Specific memory cueing.

A marked increase in correct performance when given the rationale for the rule.

Social contract theory

As a result of evolutionary pressures, people have a number of innate special purpose mechanisms to handle problems that have been critical to survival over many millennia.

Social contract theory: proposes that rules expressing payment of cost for privileges will be easily solved in 4 cards tasks as the correct choices would uncover cheating.
Humans have evolved so that they possess a ‘cheat detecting algorithm’ which will focus on possible cases of cheating.

The only reliable facilitations of the four-cards task with thematic materials occur when the rule used is a social contract and is understood as such by the participants.

Deontic rules: rules regarding obligations and typically involve terms such as ‘should’, ‘must’,
Ought, may and so on.

Rules regarding what may or must be done.

The selection task as optimal data selection

If the proposed rule and the alternative null hypothesis are viewed as equally likely initially, and the probabilities of p’s and q’s are seen as fairly low, then the best choices on Bayes’s theorem to discriminate between the two hypotheses are the p card, the q card and then not-q card in that order.
The not-p card would yield no discriminating information.

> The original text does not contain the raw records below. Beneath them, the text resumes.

-- ==== Sys2Proof/Laws/Inversion.lean ====
section
/-! SUPPORT. Said once for every command: which frame its meaning stands in, and from that what a step can answer. -/

namespace Sys2Proof.Machine

/-- The frames a meaning can stand in. -/
inductive Framed (c : Instr) (s : State) : Out → Prop where
  | ordinary (f : State → State) : ofTestPort c = false → Framed c s (act s f)
  | ofPart (p : Fin 22) (f : State → State) : ofTestPort c = false → Framed c s (actPart p s f)
  | whole (f : State → State) : movesDevice c = true → ofTestPort c = false → Framed c s (actAll s f)
  | identity (p : Fin 22) (f : State → State) : movesDevice c = true → ofTestPort c = false →
      Framed c s (if s.scan.lost.getLsbD p then .fault (.boundaryScan p) else actAll s f)
  | threshing (f : State → State) : storesGranary c = true → ofTestPort c = false → Framed c s (actGranary s f)
  | testPort (p : Fin 22) (f : State → State) : ofTestPort c = true → Framed c s (actJtag p s f)
  | power (u : State) : movesDevice c = true → ofTestPort c = true → Framed c s (.next (settleAll s u))

/-! ### The shared rows -/

theorem framed_actWrite {c : Instr} {s : State} (who e : Nat) (o : Ob) (f : State → State × Nat) (h : ofTestPort c = false) :
    Framed c s (actWrite who o e f s) := .ordinary _ h

theorem framed_armWrite {c : Instr} {s : State} (who : Crib) (v : Nat) (h : ofTestPort c = false) : Framed c s (armWrite who v s) :=
  .ordinary _ h

theorem framed_slotRun {c : Instr} {s : State} (k : Fin 8) (g : WinSlot → WinSlot) (rsv : Bool) (f : State → State × ReadAnswer × Nat)
    (hd : movesDevice c = true) (h : ofTestPort c = false) : Framed c s (slotRun k g rsv f s) := .whole _ hd h

theorem framed_mopFrame {c : Instr} {s : State} (f : MopFrame) (kind service : Nat) (b : BitVec 4)
    (hd : movesDevice c = true) (h : ofTestPort c = false) : Framed c s (mopFrame f kind service b s) := .whole _ hd h

theorem framed_engineRow {c : Instr} {s : State} (cls op : Nat) (sq q : Fin 4) (hg : storesGranary c = true) (h : ofTestPort c = false) :
    Framed c s (engineRow cls op sq q s) := .threshing _ hg h

theorem framed_sanitizeErase {c : Instr} {s : State} (q : IoQueue) (hdr : IoHdr) (ndas ause : Bool) (cdw10 : Nat)
    (hg : storesGranary c = true) (h : ofTestPort c = false) : Framed c s (sanitizeErase q hdr ndas ause cdw10 s) := .threshing _ hg h

theorem framed_seqSet {c : Instr} {s : State} (sq : Fin 4) (op : Nat) (f : JobRun → Nat → Word32) (hg : storesGranary c = true)
    (h : ofTestPort c = false) : Framed c s (seqSet sq op f s) := .threshing _ hg h

theorem framed_seqAlu {c : Instr} {s : State} (sq : Fin 4) (op : Nat) (f : Word32 → Word32 → Word32) (hg : storesGranary c = true)
    (h : ofTestPort c = false) : Framed c s (seqAlu sq op f s) := .threshing _ hg h

theorem framed_seqBranch {c : Instr} {s : State} (sq : Fin 4) (op : Nat) (f : Word32 → Word32 → Bool) (hg : storesGranary c = true)
    (h : ofTestPort c = false) : Framed c s (seqBranch sq op f s) := .threshing _ hg h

The optimal data selection model argues that people will home in on rare events as being most informative and the predictions are based on that assumption.

Generating and testing hypotheses

Wason’s reversed 20 question task

A special task in which people generate over-restrictive hypotheses.

The overwhelming tendency is for people simply to generate series consistent with their particular hypotheses and to keep on doing so until they felt sufficiently confident to announce their own hypothesis as correct.

Simulated research environments

Naive people tend neither to consider alternative hypotheses nor to seek out potentially falsifying data.

Confirmation bias: in hypothesis testing, is a tendency to seek out and attend only to information consistent with the hypothesis while ignoring falsifying information.

If participants did obtain explicit falsifying information, they generally used this information to reject incorrect hypotheses.